Canada's Big Three carriers all run discount brands – Rogers has Fido and Chatr, Telus has Koodo and Bell has Virgin Mobile – that offer service on the same network usually at a lower price. The incumbents launched or bolstered these brands around the same time three new entrants – Wind Mobile, Public Mobile and Mobilicity – burst on to the scene in 2009 and they are often referred to as "flankers" for fortifying the low end of the incumbents' offerings.

The plans are not always directly comparable across brands; for instance the flanker brand may offer a package that includes 3GB of data while the main brand sells packages including 2GB or 4GB of data but not 3GB. But if you find a plan that fits your needs, the price point at a flanker brand is often better.

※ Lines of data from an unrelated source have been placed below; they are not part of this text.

-- ==== Sys2Proof/Machine/Ops.lean ====
section
/-! DEFINITION. The named operations over the state of the bundle engine: registers, masks and flags, the
Chanter's choice of a path and its releases (R74 to R79), sets and barriers (R81, R204), kills and the end of a
bundle (R67, R78), taking a trap and returning from one (R222 to R225), and the hand-off and completion of
long-latency operations (R14, R107). -/

namespace Sys2Proof.Machine

/-! ### Names of agents -/

/-- The context of a core key. -/
def ctxOfCore (ck : Nat) : Nat := ck / 1024

/-- The dense core number of a core key. -/
def denseOfCore (ck : Nat) : Nat := ck % 1024

/-- The core key of a bundle key. -/
def coreOfBundle (bk : Nat) : Nat := bk / 512

/-- The home lane of a bundle key (R63). -/
def laneOfBundle (bk : Nat) : Nat := bk / 8 % 64

/-- The resident slot of a bundle key (R63). -/
def slotOfBundle (bk : Nat) : Nat := bk % 8

/-- The context of a bundle key. -/
def ctxOfBundle (bk : Nat) : Nat := ctxOfCore (coreOfBundle bk)

/-- The package of a context. -/
def pkgOfCtx (c : Nat) : Nat := c / 256

/-- The partition of a context: 16 * package + first die layer. -/
def partOfCtx (c : Nat) : Nat := c / 16

/-- The virtual function of a context. -/
def vfOfCtx (c : Nat) : Nat := c % 16

/-- Bundle keys from here on are firmware cores: 16 * package + core above it. -/
def fwBase : Nat := 2 ^ 40

/-- The bundle key of a firmware core. -/
def fwKey (pkg n : Nat) : Nat := fwBase + pkg * 16 + n

/-- Whether a bundle key is a firmware core's. -/
def isFw (bk : Nat) : Bool := decide (fwBase ≤ bk)

/-- The package of a bundle. -/
def pkgOfBundle (bk : Nat) : Nat := if isFw bk then (bk - fwBase) / 16 else pkgOfCtx (ctxOfBundle bk)

/-! ### Records of the state -/

/-- The bundle at a key; one with no thread where none is resident. -/
def State.bundle (s : State) (bk : Nat) : Bundle := FMap.look s.bundles {} bk

/-- The state with a bundle stored. -/
def State.setBundle (s : State) (bk : Nat) (b : Bundle) : State := { s with bundles := FMap.put s.bundles bk b }

/-- The core of a context at a key. -/
def State.core (s : State) (ck : Nat) : Core := FMap.look s.cores {} ck

/-- The state with a core stored. -/
def State.setCore (s : State) (ck : Nat) (c : Core) : State := { s with cores := FMap.put s.cores ck c }

/-- A context. -/
def State.ctx (s : State) (c : Nat) : Ctx := FMap.look s.ctxs {} c

/-- The state with a context stored. -/
def State.setCtx (s : State) (c : Nat) (x : Ctx) : State := { s with ctxs := FMap.put s.ctxs c x }

/-- A partition. -/
def State.part (s : State) (p : Nat) : Part := FMap.look s.parts {} p

/-- The state with a partition stored. -/
def State.setPart (s : State) (p : Nat) (x : Part) : State := { s with parts := FMap.put s.parts p x }

/-- A function's Shawm block. -/
def State.fn (s : State) (c : Nat) : Fn := FMap.look s.fns {} c

/-- The state with a function's block stored. -/
def State.setFn (s : State) (c : Nat) (x : Fn) : State := { s with fns := FMap.put s.fns c x }

/-- A launch. -/
def State.launch (s : State) (l : Nat) : Launch := FMap.look s.launches {} l

/-- The state with a launch stored. -/
def State.setLaunch (s : State) (l : Nat) (x : Launch) : State := { s with launches := FMap.put s.launches l x }

/-- A package. -/
def State.pkg (s : State) (p : Nat) : Pkg := FMap.look s.pkgs {} p

/-- The state with a package stored. -/
def State.setPkg (s : State) (p : Nat) (x : Pkg) : State := { s with pkgs := FMap.put s.pkgs p x }

/-! ### Masks -/

/-- Whether a thread's bit stands in a mask. -/
def hasBit (m : DWord) (t : Nat) : Bool := m.getLsbD t

/-- The thread indices of a mask, ascending. -/
def bitsOf (m : DWord) : List Nat := (List.range 64).filter (hasBit m)

/-- The mask of one thread. -/
def bitMask (t : Nat) : DWord := BitVec.ofNat 64 (2 ^ t)

/-- The mask of a list of thread indices. -/
def maskOf (l : List Nat) : DWord := l.foldl (fun m t => m ||| bitMask t) 0

/-- The mask of the first w threads. -/
def widthMask (w : Nat) : DWord := BitVec.ofNat 64 (2 ^ w - 1)

/-- A mask with one bit set to a value. -/
def putBit (m : DWord) (t : Nat) (v : Bool) : DWord := if v then m ||| bitMask t else m &&& ~~~bitMask t

/-! ### Registers of a bundle -/

/-- Vector register n of thread t (R57). -/
def Bundle.vreg (b : Bundle) (t n : Nat) : Word := FMap.look b.v 0 (64 * n + t)

/-- The bundle with vector register n of thread t written. -/
def Bundle.setVreg (b : Bundle) (t n : Nat) (x : Word) : Bundle :=
  { b with v := FMap.write b.v 0 (64 * n + t) x }

/-- A 64-bit operand in a register pair, low half first (R94). -/
def Bundle.vpair (b : Bundle) (t n : Nat) : DWord :=
  (b.vreg t (n + 1)).zeroExtend 64 <<< 32 ||| (b.vreg t n).zeroExtend 64

/-- The bundle with a register pair written (R94). -/
def Bundle.setVpair (b : Bundle) (t n : Nat) (x : DWord) : Bundle :=
  (b.setVreg t n (x.truncate 32)).setVreg t (n + 1) ((x >>> 32).truncate 32)

/-- Uniform register n (R63). -/
def Bundle.sreg (b : Bundle) (n : Nat) : DWord := FMap.look b.s 0 n

/-- The bundle with a uniform register written. -/
def Bundle.setSreg (b : Bundle) (n : Nat) (x : DWord) : Bundle := { b with s := FMap.write b.s 0 n x }

/-- Mask k: m0 is the active set (R64). -/
def Bundle.mreg (b : Bundle) (k : Nat) : DWord := if k = 0 then b.active else FMap.look b.m 0 k

/-- The bundle with mask k written; bits from W on ignore the write, and m0 cannot be written (R63, R64). -/
def Bundle.setMreg (b : Bundle) (k : Nat) (x : DWord) : Bundle :=
  if k = 0 then b else { b with m := FMap.write b.m 0 k (x &&& widthMask b.width) }

/-- Index register k of thread t (R57). -/
def Bundle.ireg (b : Bundle) (t k : Nat) : Byte := FMap.look b.ix 0 (4 * t + k)

/-- The bundle with an index register written. -/
def Bundle.setIreg (b : Bundle) (t k : Nat) (x : Byte) : Bundle := { b with ix := FMap.write b.ix 0 (4 * t + k) x }

/-- Completion flag k (R107). -/
def Bundle.flag (b : Bundle) (k : Nat) : Nat := FMap.look b.wf 0 k

/-- The bundle with a completion flag written. -/
def Bundle.setFlag (b : Bundle) (k n : Nat) : Bundle := { b with wf := FMap.write b.wf 0 k n }

/-- Family mask of depth k (R63). -/
def Bundle.family (b : Bundle) (k : Nat) : DWord := FMap.look b.fam 0 k

/-- The bundle with a family mask written. -/
def Bundle.setFamily (b : Bundle) (k : Nat) (m : DWord) : Bundle := { b with fam := FMap.write b.fam 0 k m }

/-! ### Threads of a bundle -/

/-- Thread t. -/
def Bundle.thread (b : Bundle) (t : Nat) : Thread := FMap.look b.thr {} t

/-- The bundle with the threads of a mask changed. -/
def Bundle.mapThreads (b : Bundle) (m : DWord) (f : Thread → Thread) : Bundle :=
  { b with thr := b.thr.map (fun (e : Nat × Thread) => if hasBit m e.1 then (e.1, f e.2) else e) }

/-- The threads that satisfy a test, as a mask. -/
def Bundle.maskWhere (b : Bundle) (p : Thread → Bool) : DWord :=
  b.thr.foldl (fun m e => if p e.2 then m ||| bitMask e.1 else m) 0

/-- The live threads (R61). -/
def Bundle.live (b : Bundle) : DWord := b.maskWhere (fun th => th.cond != .dead)

/-- The running threads (R57). -/
def Bundle.running (b : Bundle) : DWord := b.maskWhere (fun th => th.cond == .running)

/-- The thread that stands for the path: the lowest-indexed active one. -/
def Bundle.lead (b : Bundle) : Nat := (bitsOf b.active).headD 0

/-- The PC of the path that runs. -/
def Bundle.pc (b : Bundle) : Word := (b.thread b.lead).pc

/-- The executing threads of a vector-form instruction: the active ones in the mask (R160). -/
def Bundle.executing (b : Bundle) (x : Enc) : DWord :=
  if x.msk = 0 then b.active else b.active &&& b.mreg x.msk.toNat

/-- The threads that the Chanter may choose from: the running ones, in a handler those of its set (R74, R223). -/
def Bundle.candidates (b : Bundle) : DWord :=
  match b.hidden with
  | none => b.running
  | some h => b.running &&& h.hs

/-- The thread of greatest depth, and among equal depths of lowest index (R74). -/
def Bundle.deepest (b : Bundle) (l : List Nat) : Option Nat :=
  match l with
  | [] => none
  | t :: r =>
    match Bundle.deepest b r with
    | none => some t
    | some u => if (b.thread t).depth < (b.thread u).depth then some u else some t

/-- Whether two threads are on one path (R74): their PCs are equal. DEDUCED (log 79): where one stands inside a clause
and the other has transferred to the same word, which it must decode as a header (R106), they are on two paths. -/
def Thread.samePath (a th : Thread) : Bool :=
  th.pc == a.pc && th.clo == a.clo && (th.clo == 0 || th.hdr == a.hdr)

/-- Choose the path that runs next (R74). -/
def Bundle.choose (b : Bundle) : Bundle :=
  match b.deepest (bitsOf b.candidates) with
  | none => { b with active := 0 }
  | some t => { b with active := b.candidates &&& b.maskWhere ((b.thread t).samePath) }

/-- Choose again when the running path's active set has emptied (R74). -/
def Bundle.rechoose (b : Bundle) : Bundle :=
  let c := { b with active := b.active &&& b.running }
  if c.active = 0 then c.choose else c

/-- Release parked threads from depth k to depth k - 1, as one path (R77). -/
def Bundle.freeThreads (b : Bundle) (m : DWord) (k : Nat) : Bundle :=
  (bitsOf m).foldl (fun c t =>
    c.mapThreads (bitMask t) (fun th => { th with
      meet := if k = 0 then 0xFFFFFFFF else b.vreg t (b.allot - k)
      depth := k - 1
      cond := .running
      released := true })) b

/-- Whether the release condition holds for depth k (R77). -/
def Bundle.canRelease (b : Bundle) (k : Nat) : Bool :=
  match bitsOf (b.family k) with
  | [] => false
  | t :: r => (t :: r).all (fun u =>
      (b.thread u).depth == k && (b.thread u).cond == .meet && (b.thread u).pc == (b.thread t).pc)

/-- The release of depth k (R77). -/
def Bundle.release (b : Bundle) (k : Nat) : Bundle := (b.freeThreads (b.family k) k).setFamily k 0

/-- The depths at which the release condition holds. -/
def Bundle.releasable (b : Bundle) : Option Nat := (List.range 17).find? (fun k => 0 < k && b.canRelease k)

/-- Every release of R77, one after another; `fuel` bounds them by the sum of the depths. -/
def Bundle.releaseAll (fuel : Nat) (b : Bundle) : Bundle :=
  match fuel with
  | 0 => b
  | n + 1 => match b.releasable with
    | none => b
    | some k => Bundle.releaseAll n (b.release k)

/-- The threads of a forced release and their address, when R79 applies: every live thread is parked at a
meeting address and no release condition holds. -/
def Bundle.forced (b : Bundle) : Option (DWord × Nat × Word) :=
  if b.live ≠ 0 ∧ (bitsOf b.live).all (fun t => (b.thread t).cond == .meet) = true then
    match b.deepest (bitsOf b.live) with
    | none => none
    | some t => some (b.live &&& b.maskWhere (fun th => th.depth == (b.thread t).depth && th.pc == (b.thread t).pc),
        (b.thread t).depth, (b.thread t).pc)
  else none

/-- Bit of sr.status that a forced release sets (R227). -/
def stForced : DWord := 0x8000

/-! ### Sets and barriers -/

/-- The key of a set or barrier of a context: its level, its unit (a dense core or chiplet) and its index. -/
def setKey (ctx lvl unit idx : Nat) : Nat := ((ctx * 4 + lvl) * 1024 + unit) * 512 + idx

/-- The number that stands for a thread in sets and arrivals: its bundle's serial number and its index. -/
def threadNo (ser t : Nat) : Nat := ser * 64 + t

/-- The dense die layer of a core: the rank of its physical layer in the partition (R402). -/
def State.denseDl (s : State) (ck : Nat) : Nat :=
  (FMap.look (s.part (partOfCtx (ctxOfCore ck))).remap 0 (denseOfCore ck)).toNat / 4096 -
    partOfCtx (ctxOfCore ck) % 16

/-- The physical die layer of a core (R402). -/
def State.physDl (s : State) (ck : Nat) : Nat :=
  (FMap.look (s.part (partOfCtx (ctxOfCore ck))).remap 0 (denseOfCore ck)).toNat / 4096

/-- The dense chiplet of a core (R402). -/
def State.denseCh (s : State) (ck : Nat) : Nat := s.denseDl ck / 2

/-- The base-die cycles since a cycle of the arithmetic clock (R12). -/
def State.baseCycles (s : State) (since : Nat) : Nat := (s.cycle - since) * 10 / 9

/-- Whether a request of a core may enter a base-die engine now: those of one base-die cycle enter in ascending order of
dense core number (R16). -/
def State.inOrder (s : State) (engine bk : Nat) : Bool :=
  isFw bk || decide (FMap.look s.homeAt 0 engine ≤ 1024 * s.baseCycles 0 + denseOfCore (coreOfBundle bk))

/-- A request of a core has entered a base-die engine. -/
def State.enters (s : State) (engine bk : Nat) : State :=
  if isFw bk then s else { s with homeAt := FMap.put s.homeAt engine (1024 * s.baseCycles 0 + denseOfCore (coreOfBundle bk)) }

/-- The chiplet whose base die serves a core: 8 * package + physical chiplet (R7). -/
def State.chipletOf (s : State) (ck : Nat) : Nat := pkgOfCtx (ctxOfCore ck) * 8 + s.physDl ck / 2

/-- The unit that a handle of a level names resources of, for a core (R81). -/
def State.unitOf (s : State) (ck lvl : Nat) : Nat :=
  if lvl = 1 then denseOfCore ck else if lvl = 2 then s.denseCh ck else 0

/-- The key of a set or barrier that a core names by level and index. -/
def State.keyFor (s : State) (ck lvl idx : Nat) : Nat := setKey (ctxOfCore ck) lvl (s.unitOf ck lvl) idx

/-- A set. -/
def State.setRec (s : State) (k : Nat) : SetRec := FMap.look s.sets {} k

/-- A barrier. -/
def State.bar (s : State) (k : Nat) : Bar := FMap.look s.bars {} k

/-- The state with a barrier stored. -/
def State.putBar (s : State) (k : Nat) (x : Bar) : State := { s with bars := FMap.write s.bars {} k x }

A current Ontario example shows Fido customers can get unlimited texts and calling plus 5GB of data per month starting at $90, while at the main Rogers brand, $90 gets you unlimited text and talk but just 4 GB of data.

2. Look at the total cost for the life of the plan

If you have the money to buy a new device outright (and aren't too concerned about forfeiting interest on those funds over two years), you might want to calculate the total price you will pay for both the handset and the service plan over the life of a contract, which is typically two years. Consider this example using current Ontario prices from Virgin Mobile (pricing is similar with Fido and Koodo):

  • Buy a subsidized iPhone 6 from Virgin for $354 up front (with SIM card); an unlimited talk and text plan with 1GB of data costs $85 per month with that level of subsidy. Total cost for 24 months: $2,394. If you want to leave or upgrade early, you will have to pay off the remaining subsidy balance first. Virgin charges a $50 fee to unlock devices from its network (that is comparable to what other carriers charge).
  • Buy an unlocked iPhone 6 with 16GB of storage for $839 from Apple, take it to Virgin and buy a $55 BYOP (bring your own phone) plan with 1GB of monthly data and unlimited talk and text. Total cost for 24 months: $2,159. Plus, since you own the phone, you can leave at any time without paying off the balance of a subsidy.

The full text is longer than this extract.